Adore this. I tried to a similar thing to create fake grandiloquent foodstuffs but without the same depth of understanding of programming. The Markov chain is inspired and leads to more serendipity as you have shown. Equally it's good to see how your thinking was similar around discordant combinations and ways in which they might be intelligently programmed out.

• [email protected] December 10, 2015 / 10:26 am

Thanks for the kind words!

4. Foster Clark July 15, 2016 / 12:45 am

Hi Tony,
Thanks for this. I tried using quadgrams i.e. a 3 word key.
This removes most of the obvious gaffes.

Using this 'Database' I wondered if for a given review, it would be possible to decide which wine it was ,using Bayesian inference.?

5. Taya August 3, 2016 / 3:18 am

"This has good flesh" - ha! I found this post while researching how to build my own markov chain for more serious (academic) purposes. It is an awesome tool with so many applications... Thanks for the python!

6. Garrett April 8, 2017 / 2:01 pm

There's actually recent research showing the hot hand is real.

• [email protected] April 8, 2017 / 9:31 pm

That's pretty interesting; I'll have to look into it

7. Trenton Condrin April 9, 2017 / 1:08 am

I'm still learning and a bit too junior in my knowledge to implement this. However, thank you for the inspiration and easy to digest article.

• [email protected] April 10, 2017 / 10:25 am

Of course! Glad I can help :)

8. Geordie Martinez April 10, 2017 / 1:01 am

this is a great way to teach simple python too. I was having my students parse a text file for the most common words from Einstein's Credo, but this is way more entertaining.
Thank you!

• [email protected] April 10, 2017 / 10:25 am

9. Joe April 10, 2017 / 10:48 am

I'm currently studying NLP in school (independent study). This is interesting stuff!

• [email protected] April 10, 2017 / 11:00 am

10. Andrey April 11, 2017 / 3:14 am

11. Ian Mahuron April 11, 2017 / 7:12 am

Fun stuff. I like the iterative approach as it helps highlight Python's use as a general-purpose tool. A few constructive suggestions from a fellow nerd:

- Make use of stderr to separate your scraper's progress from its output.
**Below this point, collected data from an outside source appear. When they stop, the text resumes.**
-- ==== Sys2Proof/Proofs/MotionCommands.lean ====
section
/-! PROOFS. Profiles, and the commands MOVE, SPEED and FOLLOW (04 R94, R97, R98, R101). -/

namespace Sys2Proof.Machine

variable {s : State}

/-! ### The profile of an object -/

theorem profOf_setProf_same (o : Nat) (x : Profile) (s : State) : profOf (setProf o x s) o = x :=
  mapGet_mapPut_same _ _ _ _

theorem profOf_setProf_other {o q : Nat} (x : Profile) (s : State) (h : q ≠ o) : profOf (setProf o x s) q = profOf s q :=
  mapGet_mapPut_other _ _ _ _ h

theorem profOf_of_mo {s t : State} (h : t.mo = s.mo) (q : Nat) : profOf t q = profOf s q :=
  congrArg (fun m : Motion => mapGet Profile.reset m.prof q) h

theorem setProf_parts (o : Nat) (x : Profile) (s : State) : sameBut [.mo] s (setProf o x s) :=
  (keeps_mo _ (by decide) (keeps_refl [.mo] s)).parts

/-- Only the profile of one object, among all of the state, is another. -/
structure onlyProf (o : Nat) (s t : State) : Prop where
  others : ∀ q, q ≠ o → profOf t q = profOf s q
  mo : t.mo = { s.mo with prof := t.mo.prof }
  parts : sameBut [.mo] s t

theorem onlyProf_setProf (o : Nat) (x : Profile) (s : State) : onlyProf o s (setProf o x s) :=
  ⟨fun _ hq => profOf_setProf_other x s hq, rfl, setProf_parts o x s⟩

/-! ### The registers of an object -/

theorem mpBase_bounds (o : Fin 288) : 0xF08000 ≤ mpBase o ∧ mpBase o + 64 ≤ 0xF0F800 := by
  have := o.isLt
  unfold mpBase
  split <;> omega

theorem canonAddr_mp (o : Fin 288) {k : Nat} (h : k < 64) : canonAddr (mpBase o + k) = mpBase o + k := by
  have := mpBase_bounds o
  exact if_neg (by omega)

theorem canonAddr_mpStat (o : Fin 288) : canonAddr (mpStat o) = mpStat o := canonAddr_mp o (by decide)

/-- What setting a bit of MP_STAT leaves as it is. -/
theorem mpStat_setBit (o : Fin 288) {n : Nat} (hn : n < 20) (s : State) :
    bit (regGet (putBit (mpStat o) n true s) (mpStat o)) n = true ∧ sameBut [.regs, .held] s (putBit (mpStat o) n true s) ∧
      regsBut [mpStat o] s (putBit (mpStat o) n true s) := by
  refine ⟨?_, (putBit_keeps _ _ _ (by decide) (keeps_refl _ s)).parts, ?_⟩
  · rw [regGet_putBit, if_pos rfl, bit_setBit_same _ _ hn]
  · exact regsBut_of_touches (touches_putBit _ _ (by rw [canonAddr_mpStat]; exact List.mem_singleton_self _) (touches_refl _ s))

/-! ### A command with no treatment in its way -/

theorem runCommand_free {o code : Nat} (free : ∀ a ∈ commandAxes s o code, mapGet 0 s.mo.treat a = 0) :
    runCommand o code s = doCommand o code s := by
  refine if_pos (List.isEmpty_iff.mpr (List.filter_eq_nil_iff.mpr fun a ha => ?_))
  simp [free a ha]

/-- A profile at rest with a speed to run at plans its MOVE at once, with no sign (R97, R98). -/
theorem moveTo_rest {l : Limits} (P : Int) {x : Profile} (v : x.v = 0) (a : x.a = 0) (speed : 0 < l.v) :
    ∃ segs, moveTo l P x = ({ startPlan x segs (.at_ P) with st := .moving, ramp := 0, vPlan := l.v }, false, false) := by
  have direction : (if x.v = 0 then sgn x.a else sgn x.v) = 0 := by rw [if_pos v, a]; rfl
  have plan : moveTo l P x = (planMove l P x, false, false) := by
    unfold moveTo
    rw [direction]
    exact if_neg (by simp)
  rw [plan]
  unfold planMove
  rw [if_neg (by omega)]
  exact ⟨_, rfl⟩

/-- A MOVE of an object at rest starts its plan and is no more than that. -/
theorem doMove_rest {o : Nat} (P : Int) (v : (profOf s o).v = 0) (a : (profOf s o).a = 0) (speed : 0 < effVlim s o) :
    ∃ x : Profile, doMove o P s = setProf o x s ∧ x.st = .moving ∧ x.goal = .at_ P ∧ x.p0 = (profOf s o).p ∧ x.sp = (profOf s o).sp := by
  obtain ⟨segs, e⟩ := moveTo_rest (l := limitsOf s o) P (x := { profOf s o with waitCmd := 0, clamped := false }) v a speed
  exact ⟨_, congrArg (fun r => putMoved o r s) e, rfl, rfl, rfl, rfl⟩

theorem effVlim_of_limitsOk {o : Nat} (h : limitsOk s o = true) : 0 < effVlim s o := by
  simp only [limitsOk, Bool.and_eq_true, decide_eq_true_eq] at h
  exact h.2

/-! ### MOVE -/

/-- An accepted MOVE is carried out or waits for its treatments. -/
theorem moveCmd_accepted {o : Nat} (may : mayMove s o = true) (idle : (profOf s o).st = .idle) (ok : limitsOk s o = true)
    (mover : 256 ≤ o → effLevel s < 2 ∧ pairI s (mpBase o + 42) ≤ pairI s (mpBase o + 4) ∧
      pairI s (mpBase o + 4) ≤ pairI s (mpBase o + 44)) : moveCmd o s = runCommand o 1 s := by
  refine if_pos ?_
  by_cases h : 256 ≤ o
  · obtain ⟨level, lo, hi⟩ := mover h
    simp [may, idle, ok, Int.not_lt.mpr lo, Int.not_lt.mpr hi, Nat.not_le.mpr level]
  · simp [may, idle, ok, h]

theorem move_accepted (s : State) (o : Fin 288) (may : mayMove s o = true) (idle : (profOf s o).st = .idle) (v : (profOf s o).v = 0)
    (a : (profOf s o).a = 0) (ok : limitsOk s o = true)
    (mover : 256 ≤ o.val → effLevel s < 2 ∧ pairI s (mpBase o + 42) ≤ pairI s (mpBase o + 4) ∧
      pairI s (mpBase o + 4) ≤ pairI s (mpBase o + 44))
    (free : ∀ a ∈ commandAxes s o 1, mapGet 0 s.mo.treat a = 0) :
    ∃ u, exec (.move o) s = .next u ∧ (profOf u o).st = .moving ∧ (profOf u o).goal = .at_ (pairI s (mpBase o + 4)) ∧
      (profOf u o).p0 = (profOf s o).p ∧ (profOf u o).sp = (profOf s o).sp ∧ (∀ q, q ≠ o.val → profOf u q = profOf s q) ∧
      u.mo = { s.mo with prof := u.mo.prof } ∧ sameBut [.mo] s u := by
  obtain ⟨x, e, st, goal, p0, sp⟩ := doMove_rest (pairI s (mpBase o + 4)) v a (effVlim_of_limitsOk ok)
  have run : moveCmd o.val s = setProf o.val x s :=
    (moveCmd_accepted may idle ok mover).trans ((runCommand_free free).trans e)
  have only := onlyProf_setProf o.val x s
  refine ⟨_, congrArg Host.Outcome.next run, ?_, ?_, ?_, ?_, only.others, only.mo, only.parts⟩ <;> rwa [profOf_setProf_same]

/-! ### SPEED -/

theorem speed_accepted (s : State) (o : Fin 288) (may : mayMove s o = true) (axis : o.val < 256)
    (st : (profOf s o).st ∈ [ProfState.idle, .moving, .speed, .following]) (ok : limitsOk s o = true) (free : mapGet 0 s.mo.treat o = 0) :
    ∃ u, exec (.speed o) s = .next u ∧ (profOf u o).st = .speed ∧ (profOf u o).goal = .cruise ∧
      (profOf u o).vTgt = perV s (sext 32 (u32 s (mpBase o + 6))) ∧ (profOf u o).p0 = (profOf s o).p ∧
      (∀ q, q ≠ o.val → profOf u q = profOf s q) ∧ u.mo = { s.mo with prof := u.mo.prof } ∧ sameBut [.mo] s u := by
  have accepted : speedCmd o.val s = runCommand o.val 2 s := by
    refine if_pos ?_
    simp only [List.mem_cons, List.not_mem_nil, or_false] at st
    rcases st with h | h | h | h <;> simp [may, axis, ok, h]
  have axes : ∀ a ∈ commandAxes s o 2, mapGet 0 s.mo.treat a = 0 := by
    have own : commandAxes s o 2 = [o.val] := if_pos axis
    intro a ha
    rw [own, List.mem_singleton] at ha
    rwa [ha]
  have run : speedCmd o.val s = doSpeed o.val s := accepted.trans (runCommand_free axes)
  have only := onlyProf_setProf o.val (planSpeed (limitsOf s o) (perV s (sext 32 (u32 s (mpBase o + 6)))) (limitsOf s o).a (limitsOf s o).j
    { profOf s o with waitCmd := 0, clamped := false }) s
  refine ⟨_, congrArg Host.Outcome.next run, ?_, ?_, ?_, ?_, only.others, only.mo, only.parts⟩ <;>
    (unfold doSpeed; rw [profOf_setProf_same]; rfl)

/-! ### FOLLOW -/

/-- The profile of a FOLLOW that takes effect. -/
def engaged (x : Profile) (x0 offs : Int) : Profile :=
  { x with st := .following, ramp := 0, goal := .none, segs := [], tau := 0, cutDir := 0, waitCmd := 0, vPlan := 0, x0 := x0, offs := offs }

theorem doFollow_kept {o : Nat} (h : bitOf s (mpBase o + 28) 13 = false) :
    doFollow o s = setProf o (engaged (profOf s o) (followInput s o) (pairI s (mpBase o + 32))) s := by
  unfold doFollow
  simp only [h]
  rfl

theorem doFollow_rel {o : Nat} (h : bitOf s (mpBase o + 28) 13 = true) :
    ∃ offs, doFollow o s = setProf o (engaged (profOf s o) (followInput s o) offs) (putPair (mpBase o + 32) (wrapN 40 (profOf s o).sp) s) := by
  unfold doFollow
  simp only [h]
  exact ⟨_, rfl⟩

theorem follow_accepted (s : State) (o : Fin 288) (may : mayMove s o = true) (st : (profOf s o).st ∈ [ProfState.idle, .speed])
    (src : fldOf s (mpBase o + 28) 19 18 ∈ [1, 2]) (rate : u32 s (mpBase o + 34) ≠ 0)
    (free : ∀ a ∈ commandAxes s o 3, mapGet 0 s.mo.treat a = 0) :
    ∃ u, exec (.follow o) s = .next u ∧ (profOf u o).st = .following ∧ (profOf u o).x0 = followInput s o ∧
      (bitOf s (mpBase o + 28) 13 = true → pairN u (mpBase o + 32) = wrapN 40 (profOf s o).sp) ∧
      (bitOf s (mpBase o + 28) 13 = false → sameBut [.mo] s u) ∧ (∀ q, q ≠ o.val → profOf u q = profOf s q) ∧
      sameBut [.mo, .regs, .held] s u ∧ regsBut [mpBase o + 32, mpBase o + 33] s u := by
  have accepted : followCmd o.val s = runCommand o.val 3 s := by
    refine if_pos ?_
    simp only [List.mem_cons, List.not_mem_nil, or_false] at st src
    rcases st with h | h <;> rcases src with k | k <;> simp [may, rate, h, k]
  have run : followCmd o.val s = doFollow o.val s := accepted.trans (runCommand_free free)
  have hi : canonAddr (mpBase o + 32) = mpBase o + 32 := canonAddr_mp o (by decide)
  have lo : canonAddr (mpBase o + 33) = mpBase o + 33 := canonAddr_mp o (by decide)
  cases h : bitOf s (mpBase o + 28) 13
  · have only := onlyProf_setProf o.val (engaged (profOf s o) (followInput s o) (pairI s (mpBase o + 32))) s
    refine ⟨_, congrArg Host.Outcome.next (run.trans (doFollow_kept h)), ?_, ?_, fun k => Bool.noConfusion k, fun _ => only.parts,
      only.others, sameBut_mono (by decide) only.parts, touches_of_sameBut only.parts (by decide) (by decide)⟩ <;> (rw [profOf_setProf_same]; rfl)
  · obtain ⟨offs, e⟩ := doFollow_rel h
    have stored := pairN_putPair (a := mpBase o + 32) (by rw [hi, lo]; omega) (wrapN_lt 40 (profOf s o).sp) s
    have words : touches (· ∈ [mpBase o + 32, mpBase o + 33]) s (putPair (mpBase o + 32) (wrapN 40 (profOf s o).sp) s) :=
      touches_putPair _ (by rw [hi]; simp) (by rw [lo]; simp) (touches_refl _ s)
    have parts : sameBut [.regs, .held] s (putPair (mpBase o + 32) (wrapN 40 (profOf s o).sp) s) :=
      (putPair_keeps _ _ (by decide) (keeps_refl _ s)).parts
    have mo := putPair_mo (s := s) (mpBase o + 32) (wrapN 40 (profOf s o).sp)
    generalize putPair (mpBase o + 32) (wrapN 40 (profOf s o).sp) s = t at e stored words parts mo
    have only := onlyProf_setProf o.val (engaged (profOf s o) (followInput s o) offs) t
    refine ⟨_, congrArg Host.Outcome.next (run.trans e), ?_, ?_, fun _ => stored, fun k => Bool.noConfusion k,
      fun q hq => (only.others q hq).trans (profOf_of_mo mo q),
      sameBut_trans (sameBut_mono (by decide) parts) (sameBut_mono (by decide) only.parts), regsBut_of_touches words⟩ <;>
      (rw [profOf_setProf_same]; rfl)

/-! ### Refusals -/

theorem motion_refused (s : State) (o : Fin 288) (cmd : Instr) (hcmd : cmd = .move o ∨ cmd = .speed o ∨ cmd = .follow o)
    (why : mayMove s o = false ∨ (profOf s o).st ∈ [ProfState.stopping, .held, .waiting]) :
    ∃ u, exec cmd s = .next u ∧ bit (regGet u (mpStat o)) 6 = true ∧ sameBut [.regs, .held] s u ∧ regsBut [mpStat o] s u := by
  have notTaken : (mayMove s o && ((profOf s o).st == .idle || (profOf s o).st == .moving || (profOf s o).st == .speed || (profOf s o).st == .following)) = false := by
    simp only [List.mem_cons, List.not_mem_nil, or_false] at why
    rcases why with h | h | h | h <;> simp [h]
  have refused : exec cmd s = .next (mpRefuse o.val s) := by
    rcases hcmd with rfl | rfl | rfl
    · refine congrArg Host.Outcome.next (if_neg fun k => ?_)
      simp only [Bool.and_eq_true] at k
      simp_all
    · refine congrArg Host.Outcome.next (if_neg fun k => ?_)
      simp only [Bool.and_eq_true] at k
      simp_all
    · refine congrArg Host.Outcome.next (if_neg fun k => ?_)
      simp only [Bool.and_eq_true] at k
      simp_all
  exact ⟨_, refused, mpStat_setBit o (by decide) s⟩

/-- Settles O29: an accepted command starts what it names, in its own profile alone; any other sets REFUSED. -/
theorem moveSpeedAndFollow : Obligations.MoveSpeedAndFollow := fun s o =>
  ⟨move_accepted s o, speed_accepted s o, follow_accepted s o, motion_refused s o⟩

end Sys2Proof.Machine
end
Redirect curl's output to a file to see this technique in action.

- A single, short awk command would replace your entire post-processing command chain. It's a powerful tool and well worth learning.

- Post-processing of reviews could be avoided completely by fixing up lines as you read them into the chain construction utility. I suspect you know this and the steps are simply a side effect of your workflow.

- collections.defaultdict could eliminate the branch in your chain construction routine. This is a performance versus readability tradeoff. How much? The timeit package would tell.

• [email protected] April 11, 2017 / 9:21 am

Your feedback is great! Thanks :)
Your suspicions were right–my workflow is very.... step-by-step, you could say. I would have used points #2 and #3 if I thought about it before doing it.
Awk *is* really powerful! I use it in some of my other posts.
The STDERR is a great point! That would have been much better.